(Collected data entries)
------------------------------------------------------------

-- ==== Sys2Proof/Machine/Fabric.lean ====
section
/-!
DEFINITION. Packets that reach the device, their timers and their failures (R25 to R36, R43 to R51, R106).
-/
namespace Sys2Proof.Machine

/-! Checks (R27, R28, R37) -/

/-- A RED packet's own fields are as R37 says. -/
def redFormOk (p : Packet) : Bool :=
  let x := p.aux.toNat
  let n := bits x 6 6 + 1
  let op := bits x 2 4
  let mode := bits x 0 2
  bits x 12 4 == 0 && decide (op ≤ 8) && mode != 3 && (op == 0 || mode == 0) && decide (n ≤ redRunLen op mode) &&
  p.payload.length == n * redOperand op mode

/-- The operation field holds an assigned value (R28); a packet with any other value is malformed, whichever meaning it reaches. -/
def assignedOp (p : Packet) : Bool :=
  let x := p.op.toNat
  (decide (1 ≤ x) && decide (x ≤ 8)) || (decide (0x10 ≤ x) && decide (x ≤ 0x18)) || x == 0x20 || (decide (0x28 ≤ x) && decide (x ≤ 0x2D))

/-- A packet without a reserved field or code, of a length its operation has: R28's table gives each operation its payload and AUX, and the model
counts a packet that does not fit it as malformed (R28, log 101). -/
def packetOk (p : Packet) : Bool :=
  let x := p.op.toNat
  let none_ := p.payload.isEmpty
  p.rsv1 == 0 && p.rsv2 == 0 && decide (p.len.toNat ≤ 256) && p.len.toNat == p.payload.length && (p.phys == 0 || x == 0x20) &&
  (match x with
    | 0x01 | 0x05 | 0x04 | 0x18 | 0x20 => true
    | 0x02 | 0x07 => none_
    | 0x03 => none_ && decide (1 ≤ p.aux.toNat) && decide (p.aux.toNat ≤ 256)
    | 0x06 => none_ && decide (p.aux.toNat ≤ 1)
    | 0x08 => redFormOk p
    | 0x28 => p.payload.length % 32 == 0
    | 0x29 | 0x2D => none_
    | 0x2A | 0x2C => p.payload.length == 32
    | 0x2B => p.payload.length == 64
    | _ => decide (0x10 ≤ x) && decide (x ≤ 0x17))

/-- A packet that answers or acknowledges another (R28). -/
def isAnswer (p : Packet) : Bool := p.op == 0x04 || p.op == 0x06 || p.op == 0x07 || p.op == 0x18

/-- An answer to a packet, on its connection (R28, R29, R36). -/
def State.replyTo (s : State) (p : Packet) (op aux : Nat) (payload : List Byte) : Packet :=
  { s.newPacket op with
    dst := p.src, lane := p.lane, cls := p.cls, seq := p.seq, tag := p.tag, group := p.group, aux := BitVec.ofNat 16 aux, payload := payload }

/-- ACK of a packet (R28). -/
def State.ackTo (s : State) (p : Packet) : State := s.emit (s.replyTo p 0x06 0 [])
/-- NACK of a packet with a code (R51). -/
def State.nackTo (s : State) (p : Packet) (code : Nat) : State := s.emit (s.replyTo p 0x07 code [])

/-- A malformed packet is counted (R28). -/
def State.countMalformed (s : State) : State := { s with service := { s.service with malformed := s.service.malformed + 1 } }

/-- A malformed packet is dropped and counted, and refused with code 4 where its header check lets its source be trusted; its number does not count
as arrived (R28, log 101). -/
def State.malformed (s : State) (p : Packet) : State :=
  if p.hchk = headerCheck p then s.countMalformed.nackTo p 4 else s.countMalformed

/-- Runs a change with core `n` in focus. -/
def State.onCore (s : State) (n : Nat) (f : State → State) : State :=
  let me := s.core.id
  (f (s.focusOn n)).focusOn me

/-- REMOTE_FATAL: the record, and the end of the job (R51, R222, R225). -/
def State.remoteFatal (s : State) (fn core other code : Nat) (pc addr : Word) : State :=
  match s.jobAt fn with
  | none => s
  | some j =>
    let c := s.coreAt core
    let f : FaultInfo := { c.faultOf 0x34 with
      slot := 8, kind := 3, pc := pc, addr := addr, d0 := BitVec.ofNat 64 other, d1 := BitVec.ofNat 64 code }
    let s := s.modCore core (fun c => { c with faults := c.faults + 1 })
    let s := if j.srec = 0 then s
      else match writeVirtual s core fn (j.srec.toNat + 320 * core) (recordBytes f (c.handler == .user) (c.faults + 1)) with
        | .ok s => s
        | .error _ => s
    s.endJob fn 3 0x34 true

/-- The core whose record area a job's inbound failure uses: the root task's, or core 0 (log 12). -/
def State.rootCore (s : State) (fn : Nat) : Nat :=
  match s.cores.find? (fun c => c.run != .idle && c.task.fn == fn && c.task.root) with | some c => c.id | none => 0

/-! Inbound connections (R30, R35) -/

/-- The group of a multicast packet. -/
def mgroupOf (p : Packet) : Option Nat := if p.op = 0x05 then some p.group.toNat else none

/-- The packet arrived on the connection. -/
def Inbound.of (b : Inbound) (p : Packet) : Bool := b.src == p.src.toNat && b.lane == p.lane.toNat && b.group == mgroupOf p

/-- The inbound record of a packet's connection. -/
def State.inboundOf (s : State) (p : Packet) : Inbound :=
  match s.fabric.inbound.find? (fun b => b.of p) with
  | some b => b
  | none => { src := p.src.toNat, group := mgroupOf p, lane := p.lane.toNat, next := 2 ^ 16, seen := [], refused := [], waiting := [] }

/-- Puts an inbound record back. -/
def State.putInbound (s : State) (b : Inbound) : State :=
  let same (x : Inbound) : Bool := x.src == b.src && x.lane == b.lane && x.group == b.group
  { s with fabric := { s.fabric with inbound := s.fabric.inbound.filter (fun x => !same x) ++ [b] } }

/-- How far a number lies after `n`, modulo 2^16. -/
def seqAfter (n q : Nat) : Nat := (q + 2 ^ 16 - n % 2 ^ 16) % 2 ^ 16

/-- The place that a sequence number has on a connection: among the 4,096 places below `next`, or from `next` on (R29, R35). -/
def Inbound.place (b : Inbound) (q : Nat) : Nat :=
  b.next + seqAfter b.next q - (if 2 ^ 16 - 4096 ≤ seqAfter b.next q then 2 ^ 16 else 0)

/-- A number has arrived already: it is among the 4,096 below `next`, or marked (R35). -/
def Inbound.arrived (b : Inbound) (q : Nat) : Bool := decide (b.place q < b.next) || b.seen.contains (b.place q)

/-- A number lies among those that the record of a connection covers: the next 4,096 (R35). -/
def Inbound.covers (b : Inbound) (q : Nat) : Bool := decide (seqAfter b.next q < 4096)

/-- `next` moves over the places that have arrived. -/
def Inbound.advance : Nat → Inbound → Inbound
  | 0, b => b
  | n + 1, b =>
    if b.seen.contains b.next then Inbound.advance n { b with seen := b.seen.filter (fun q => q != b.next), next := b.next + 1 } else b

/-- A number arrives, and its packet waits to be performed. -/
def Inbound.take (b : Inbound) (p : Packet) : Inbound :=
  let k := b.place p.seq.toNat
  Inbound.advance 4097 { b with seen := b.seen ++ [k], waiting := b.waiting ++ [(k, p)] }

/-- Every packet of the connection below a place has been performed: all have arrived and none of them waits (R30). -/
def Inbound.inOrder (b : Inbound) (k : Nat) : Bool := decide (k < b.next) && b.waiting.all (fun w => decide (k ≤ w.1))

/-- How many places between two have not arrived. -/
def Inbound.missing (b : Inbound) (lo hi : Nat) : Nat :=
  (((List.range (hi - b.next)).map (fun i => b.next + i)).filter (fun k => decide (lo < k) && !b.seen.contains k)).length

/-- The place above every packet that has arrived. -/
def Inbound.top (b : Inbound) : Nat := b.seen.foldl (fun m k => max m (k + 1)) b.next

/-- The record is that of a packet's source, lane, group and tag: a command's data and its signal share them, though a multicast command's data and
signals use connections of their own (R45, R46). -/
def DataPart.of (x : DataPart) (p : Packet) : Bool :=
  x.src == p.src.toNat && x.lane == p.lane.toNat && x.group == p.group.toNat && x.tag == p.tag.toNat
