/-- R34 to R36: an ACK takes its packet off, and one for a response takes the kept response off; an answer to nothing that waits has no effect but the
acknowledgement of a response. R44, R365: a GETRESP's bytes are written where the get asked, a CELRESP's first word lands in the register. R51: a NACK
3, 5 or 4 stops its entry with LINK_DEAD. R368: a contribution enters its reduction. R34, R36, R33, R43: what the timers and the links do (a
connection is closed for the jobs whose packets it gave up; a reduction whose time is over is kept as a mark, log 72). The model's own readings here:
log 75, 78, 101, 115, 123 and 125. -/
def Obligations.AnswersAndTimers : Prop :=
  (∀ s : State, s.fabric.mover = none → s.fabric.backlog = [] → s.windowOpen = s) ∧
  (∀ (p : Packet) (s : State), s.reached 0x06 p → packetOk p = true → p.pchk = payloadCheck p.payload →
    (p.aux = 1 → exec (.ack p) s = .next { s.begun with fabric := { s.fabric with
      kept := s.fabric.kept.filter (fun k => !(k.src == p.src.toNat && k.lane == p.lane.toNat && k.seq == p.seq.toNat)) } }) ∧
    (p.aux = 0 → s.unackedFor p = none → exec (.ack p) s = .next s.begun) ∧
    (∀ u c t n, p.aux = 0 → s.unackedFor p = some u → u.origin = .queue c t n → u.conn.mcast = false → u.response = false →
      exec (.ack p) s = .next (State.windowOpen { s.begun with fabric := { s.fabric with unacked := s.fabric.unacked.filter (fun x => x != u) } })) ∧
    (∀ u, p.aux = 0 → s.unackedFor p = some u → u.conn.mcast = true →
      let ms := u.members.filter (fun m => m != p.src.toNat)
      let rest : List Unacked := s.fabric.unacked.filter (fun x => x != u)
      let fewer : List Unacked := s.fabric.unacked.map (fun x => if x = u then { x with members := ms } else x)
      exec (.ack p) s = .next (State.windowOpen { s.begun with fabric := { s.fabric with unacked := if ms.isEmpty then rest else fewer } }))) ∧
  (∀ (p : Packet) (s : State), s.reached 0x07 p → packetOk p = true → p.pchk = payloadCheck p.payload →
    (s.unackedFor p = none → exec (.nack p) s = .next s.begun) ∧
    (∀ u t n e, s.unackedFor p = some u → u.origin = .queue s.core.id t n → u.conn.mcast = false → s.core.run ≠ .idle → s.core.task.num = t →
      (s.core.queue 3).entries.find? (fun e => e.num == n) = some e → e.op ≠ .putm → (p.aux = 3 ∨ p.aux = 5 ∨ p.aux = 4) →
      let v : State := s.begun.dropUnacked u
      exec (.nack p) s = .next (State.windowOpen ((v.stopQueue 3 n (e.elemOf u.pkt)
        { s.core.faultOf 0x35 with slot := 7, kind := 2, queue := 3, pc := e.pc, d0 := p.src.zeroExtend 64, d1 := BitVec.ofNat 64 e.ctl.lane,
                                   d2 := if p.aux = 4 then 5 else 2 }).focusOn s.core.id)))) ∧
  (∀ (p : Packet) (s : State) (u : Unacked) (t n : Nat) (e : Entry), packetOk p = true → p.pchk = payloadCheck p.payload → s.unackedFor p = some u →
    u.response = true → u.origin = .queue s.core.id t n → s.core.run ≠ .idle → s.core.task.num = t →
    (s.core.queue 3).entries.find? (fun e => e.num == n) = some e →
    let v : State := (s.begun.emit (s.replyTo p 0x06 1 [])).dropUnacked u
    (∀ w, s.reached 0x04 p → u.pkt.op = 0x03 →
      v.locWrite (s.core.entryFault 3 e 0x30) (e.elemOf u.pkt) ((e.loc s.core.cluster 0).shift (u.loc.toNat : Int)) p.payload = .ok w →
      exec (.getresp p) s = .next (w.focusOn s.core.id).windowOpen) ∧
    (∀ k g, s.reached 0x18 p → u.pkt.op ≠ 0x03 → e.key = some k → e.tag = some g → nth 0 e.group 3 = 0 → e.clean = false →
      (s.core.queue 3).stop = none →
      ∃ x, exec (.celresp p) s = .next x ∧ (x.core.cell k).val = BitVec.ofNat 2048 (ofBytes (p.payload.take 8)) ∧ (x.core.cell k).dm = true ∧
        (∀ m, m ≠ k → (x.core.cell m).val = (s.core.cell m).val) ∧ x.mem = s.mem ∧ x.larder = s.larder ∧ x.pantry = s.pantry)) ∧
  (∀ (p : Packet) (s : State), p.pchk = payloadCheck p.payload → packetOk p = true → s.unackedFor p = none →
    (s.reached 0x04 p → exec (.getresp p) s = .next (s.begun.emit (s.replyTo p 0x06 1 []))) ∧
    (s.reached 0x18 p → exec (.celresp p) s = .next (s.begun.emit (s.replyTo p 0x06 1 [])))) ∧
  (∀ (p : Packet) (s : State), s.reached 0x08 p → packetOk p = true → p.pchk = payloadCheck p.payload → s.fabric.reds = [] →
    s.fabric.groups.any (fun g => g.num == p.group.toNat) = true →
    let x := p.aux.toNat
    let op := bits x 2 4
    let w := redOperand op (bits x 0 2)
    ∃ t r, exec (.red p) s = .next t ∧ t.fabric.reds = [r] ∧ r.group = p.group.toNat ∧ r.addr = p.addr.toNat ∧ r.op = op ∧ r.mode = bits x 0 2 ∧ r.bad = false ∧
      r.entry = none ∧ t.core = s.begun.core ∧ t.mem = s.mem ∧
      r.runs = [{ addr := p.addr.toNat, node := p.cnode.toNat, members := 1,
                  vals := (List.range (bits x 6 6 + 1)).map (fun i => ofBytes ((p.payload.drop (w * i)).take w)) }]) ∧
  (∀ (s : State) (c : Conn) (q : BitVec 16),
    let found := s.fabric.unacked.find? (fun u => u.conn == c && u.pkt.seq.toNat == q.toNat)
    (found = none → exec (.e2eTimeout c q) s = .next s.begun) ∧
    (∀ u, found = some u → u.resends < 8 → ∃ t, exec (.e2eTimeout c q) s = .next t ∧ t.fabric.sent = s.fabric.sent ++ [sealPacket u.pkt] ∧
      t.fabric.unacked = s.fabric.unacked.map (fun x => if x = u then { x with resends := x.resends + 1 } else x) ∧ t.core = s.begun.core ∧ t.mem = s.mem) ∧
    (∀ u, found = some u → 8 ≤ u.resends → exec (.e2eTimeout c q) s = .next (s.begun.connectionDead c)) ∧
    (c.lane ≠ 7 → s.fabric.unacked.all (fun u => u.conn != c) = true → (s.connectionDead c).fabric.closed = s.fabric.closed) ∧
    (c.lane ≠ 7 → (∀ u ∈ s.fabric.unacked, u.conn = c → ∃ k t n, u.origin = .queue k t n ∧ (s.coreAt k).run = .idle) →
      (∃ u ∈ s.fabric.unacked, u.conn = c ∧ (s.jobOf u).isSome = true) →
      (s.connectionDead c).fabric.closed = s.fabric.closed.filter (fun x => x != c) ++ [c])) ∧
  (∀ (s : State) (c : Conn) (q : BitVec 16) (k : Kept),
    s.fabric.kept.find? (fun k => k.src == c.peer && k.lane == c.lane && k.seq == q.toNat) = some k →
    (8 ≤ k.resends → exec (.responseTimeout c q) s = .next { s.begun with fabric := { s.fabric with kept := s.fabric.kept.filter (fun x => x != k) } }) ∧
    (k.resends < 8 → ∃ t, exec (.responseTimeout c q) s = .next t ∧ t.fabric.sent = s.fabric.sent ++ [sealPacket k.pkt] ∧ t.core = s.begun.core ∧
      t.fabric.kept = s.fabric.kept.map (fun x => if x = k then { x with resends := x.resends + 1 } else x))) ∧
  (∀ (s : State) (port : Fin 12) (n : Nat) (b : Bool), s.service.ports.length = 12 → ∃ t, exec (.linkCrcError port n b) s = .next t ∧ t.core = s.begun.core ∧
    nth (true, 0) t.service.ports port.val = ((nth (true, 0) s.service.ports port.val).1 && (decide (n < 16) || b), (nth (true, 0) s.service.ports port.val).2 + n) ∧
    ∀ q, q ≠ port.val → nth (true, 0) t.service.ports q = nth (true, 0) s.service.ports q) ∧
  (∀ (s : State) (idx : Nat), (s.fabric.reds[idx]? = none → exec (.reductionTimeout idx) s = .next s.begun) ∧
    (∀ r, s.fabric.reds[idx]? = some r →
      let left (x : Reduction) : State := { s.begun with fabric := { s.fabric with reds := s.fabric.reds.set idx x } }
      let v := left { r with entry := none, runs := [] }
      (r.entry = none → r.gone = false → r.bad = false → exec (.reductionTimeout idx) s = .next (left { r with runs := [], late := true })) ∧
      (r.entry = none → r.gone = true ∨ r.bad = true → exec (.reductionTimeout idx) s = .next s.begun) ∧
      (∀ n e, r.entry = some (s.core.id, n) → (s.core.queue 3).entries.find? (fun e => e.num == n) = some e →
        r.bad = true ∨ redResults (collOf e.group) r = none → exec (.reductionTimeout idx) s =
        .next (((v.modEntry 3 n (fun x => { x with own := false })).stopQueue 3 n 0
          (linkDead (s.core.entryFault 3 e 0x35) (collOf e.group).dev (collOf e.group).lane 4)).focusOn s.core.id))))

------------------------------------------------------------

Among the entries above, find the line with "(s.unackedFor p = none" and the line with "d2 := if p.aux"; give again exactly these two lines and all lines between them.

    (s.unackedFor p = none → exec (.nack p) s = .next s.begun) ∧
    (∀ u t n e, s.unackedFor p = some u → u.origin = .queue s.core.id t n → u.conn.mcast = false → s.core.run ≠ .idle → s.core.task.num = t →
      (s.core.queue 3).entries.find? (fun e => e.num == n) = some e → e.op ≠ .putm → (p.aux = 3 ∨ p.aux = 5 ∨ p.aux = 4) →
      let v : State := s.begun.dropUnacked u
      exec (.nack p) s = .next (State.windowOpen ((v.stopQueue 3 n (e.elemOf u.pkt)
        { s.core.faultOf 0x35 with slot := 7, kind := 2, queue := 3, pc := e.pc, d0 := p.src.zeroExtend 64, d1 := BitVec.ofNat 64 e.ctl.lane,
                                   d2 := if p.aux = 4 then 5 else 2 }).focusOn s.core.id)))) ∧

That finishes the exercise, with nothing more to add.